まあ、多分恥ずかしかったんだと思うけどなぁー
自分がそんなテクニシャンだとは思わんしぃ〜
あ、俺ってばちょっとやさぐれてる。
うふふ、あはは。
心の中で、乾いた笑いが響くぜ。
「気にすんなって」
くしゃっと頭を撫でてやると、彼女は安心した嬉しげな笑顔を浮かべる。
うん、そりゃぁしたくないちゃー嘘になるけど・・・こんな顔を見えるのは嬉しいさ。
ああ、必死でかけた暴走特急のブレーキがまた壊れそうだ。
いかん、いかんよ、俺。
理性が、性欲にブレーキをかける。
が、いつまたブレーキが壊れるとも限らない。
今日はもう帰ろうかな〜なんて考えが頭を過ぎる。
つーか、今の状況は辛いっす。
いや、男の生理現象なんですが・・・
けど、今すぐ帰るって言ったら・・・未来は落ち込むだろうなぁ。
泣きたい気分を抑えながら、しばらく二人でテレビをみたりして過ごした。
プチ拷問?



「そろそろ帰るかな」
時計の針は、十時を回っていた。
あれから二時間・・・よく耐えたよ、理性さん。
「あ、もうこんな時間」
立ち上がった俺に習って、未来も立ち上がった。
「あっという間だな」
後半は拷問でしたが・・・
「さて、明日っからまた怒涛の平日が始まる〜」
「そろそろテストもあるしね」
「やめい、それを思い出させるな」
たわいもない会話をしながら、二人で玄関に向かった。
靴を履いて、未来に向き合う。
「じゃ、また明日」
「うん、おやすみなさい。

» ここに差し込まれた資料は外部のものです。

-- ==== Sys2Proof/Machine/HostLink.lean ====
section
/-! DEFINITION. The field records' slots and the session counter; the host link, host-loss reset, landing aperture, stream registers and retained epochs as commands (R182 to R198, R348 to R376, R444, R476 to R479). -/

namespace Sys2Proof.Machine

/-! The spare-map record (R444, R476 to R479). -/

/-- No number of the list stands twice, nor is its bit set in `seen`. -/
def distinct : Nat → List Nat → Bool
  | _, [] => true
  | seen, l :: r => !seen.testBit l && distinct (seen + 2 ^ l) r

/-- The contents of a spare-map slot are consistent (R479). -/
def SpareMap.consistent (m : SpareMap) : Bool :=
  let used := m.logical.filterMap id
  used.all (fun l => decide (l < 800)) && distinct 0 used &&
    (List.zip m.states m.logical).zipIdx.all fun x => (x.1.1 == .enabled) == x.1.2.isSome && (match x.1.2 with | some l => l / 200 == x.2 / 216 | none => true)

/-- Slot 1 holds the current record rather than slot 0 (R476): a valid slot of higher SEQ, slot 0 on a tie (log entry 24). -/
def slotOne (v0 v1 : Option Nat) : Bool :=
  match v0, v1 with
  | none, some _ => true
  | some a, some b => decide (a < b)
  | _, _ => false

/-- The header of a record in a flash slot passes the checks of R13 and names the TYPE expected, of `n` bytes (R476, R529; log entry 83). -/
def RecHdr.ok (h : RecHdr) (ty n : Nat) : Bool := h.crcGood && h.commit == commitFlag && h.version != 0 && h.type_ == ty && h.length % 4 == 0 && decide (n ≤ h.length) && decide (h.length ≤ 65528)

/-- SEQ of a slot that is valid (R476). -/
def SpareMap.seqOf (m : Option SpareMap) : Option Nat := m.bind fun x => if x.hdr.ok 0x81 11780 && x.consistent then some x.seq else none

/-- SEQ of a drift slot that is valid (R476). -/
def DriftRec.seqOf (m : Option DriftRec) : Option Nat := m.bind fun x => if x.hdr.ok 0x82 448 then some x.seq else none

/-- The bytes of a record's header and SEQ (R12, R479). -/
def RecHdr.bytes (h : RecHdr) (seq : Nat) : Bytes := leBytes 1 h.version ++ leBytes 1 h.type_ ++ leBytes 2 h.length ++ leBytes 4 seq

/-- Code of a core's state in the spare map (R479). -/
def coreStateCode : CoreState → Nat
  | .enabled => 0 | .spare => 1 | .failed => 2 | .fusedOff => 3

/-- Number of the lane that an engine's spare serves in the spare map; 0x1F: none (R479). -/
def spareLaneCode : Option Nat → Nat
  | some x => 16 * (x / 8) + x % 8
  | none => 0x1F

/-- The bytes of the spare map (R479). -/
def SpareMap.bytes (m : SpareMap) : Bytes :=
  m.hdr.bytes m.seq ++ leBytes 2 m.session ++ leBytes 2 0 ++
    ((List.range 216).flatMap fun i => leBytes 1 (((List.range 4).map fun j => 4 ^ j * ((m.states[4 * i + j]?).map coreStateCode).getD 0).sum)) ++ leBytes 4 0 ++
    (m.logical.flatMap fun l => leBytes 2 (l.getD 0xFFFF)) ++
    ((List.range 64).flatMap fun i => leBytes 1 (((List.range 8).map fun j => 2 ^ j * b2n (m.pcs.getD (8 * i + j) false)).sum)) ++
    ((List.range 2048).flatMap fun k => leBytes 4 (match m.rows.find? fun r => r.1 == k / 512 && r.2.2 == k % 512 with | some r => 2 ^ 31 + r.2.1 | none => 0)) ++
    ((List.range 768).flatMap fun k => leBytes 2 (match m.dieSpares.find? fun d => 2 * d.1 + d.2.1 == k / 64 && d.2.2.1 == k % 64 with | some d => 2 ^ 15 + d.2.2.2 | none => 0)) ++
    (m.engines.flatMap fun e => leBytes 2 (spareLaneCode e.1 + 32 * spareLaneCode e.2)) ++
    (m.lasers.flatMap fun l => leBytes 1 (l.1.getD 15 + 16 * b2n l.2)) ++ leBytes 2 0

/-- The bytes of a drift record (R479). -/
def DriftRec.bytes (d : DriftRec) : Bytes :=
  d.hdr.bytes d.seq ++ ((List.range 432).flatMap fun i => leBytes 1 (d.drift.getD (2 * i) 0 + 16 * d.drift.getD (2 * i + 1) 0)) ++ leBytes 8 0
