-- ==== Sys2Proof/Machine/Dispatch.lean ====
section
/-! DEFINITION. The dispatch: one arm per command, each a direct call of its meaning. -/

namespace Sys2Proof.Machine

気をつけてね」
玄関の段差のせいで、いつもより身長差のない俺たち。
かがまなくても、目と目が合う。
すっと近づいてキスをする。
触れるだけのかすかなキス。
こんなん国によっちゃー挨拶みたいなもんだ。
まあ、これくらいは許されるだろ?
不意をつかれた未来は、真っ赤な顔をしている。
「それじゃ、おやすみ。俺が出たら直ぐに鍵をかけろよ」
呆然としたままの未来を残し、玄関をでた。
しばらくして、ガチャっと鍵の閉まる音を確認してから歩き出す。
「・・・おやすみ、か」
ぽそっと呟く。
いつか・・・ベッドの中で言いたい台詞だよなぁ。
はぁっと深いため息が出た。
あ〜あ・・・今日こそはって思ってたのになぁ。
まあ、仕方がないけどさ。
こんなんで、いつになったら二回目が出来るんだろう?
つーか、ベッドの中で『おやすみ』なんて、夢のまた夢って気がしてきた。
また深いため息をつく。
ま、焦らない焦らない。
焦って未来を傷つけちゃ、元も子もない。
先は長い・・・長いといいな、うん、長く続かせるさ。
ずっと、ずっとね。
ベッドの中で『おやすみ』が、日常で出来るように。
俺は歩き出す。
未来と一緒の、ずっと先を見つめて。
ああ、それまで持ってくれよ・・・俺の理性さん。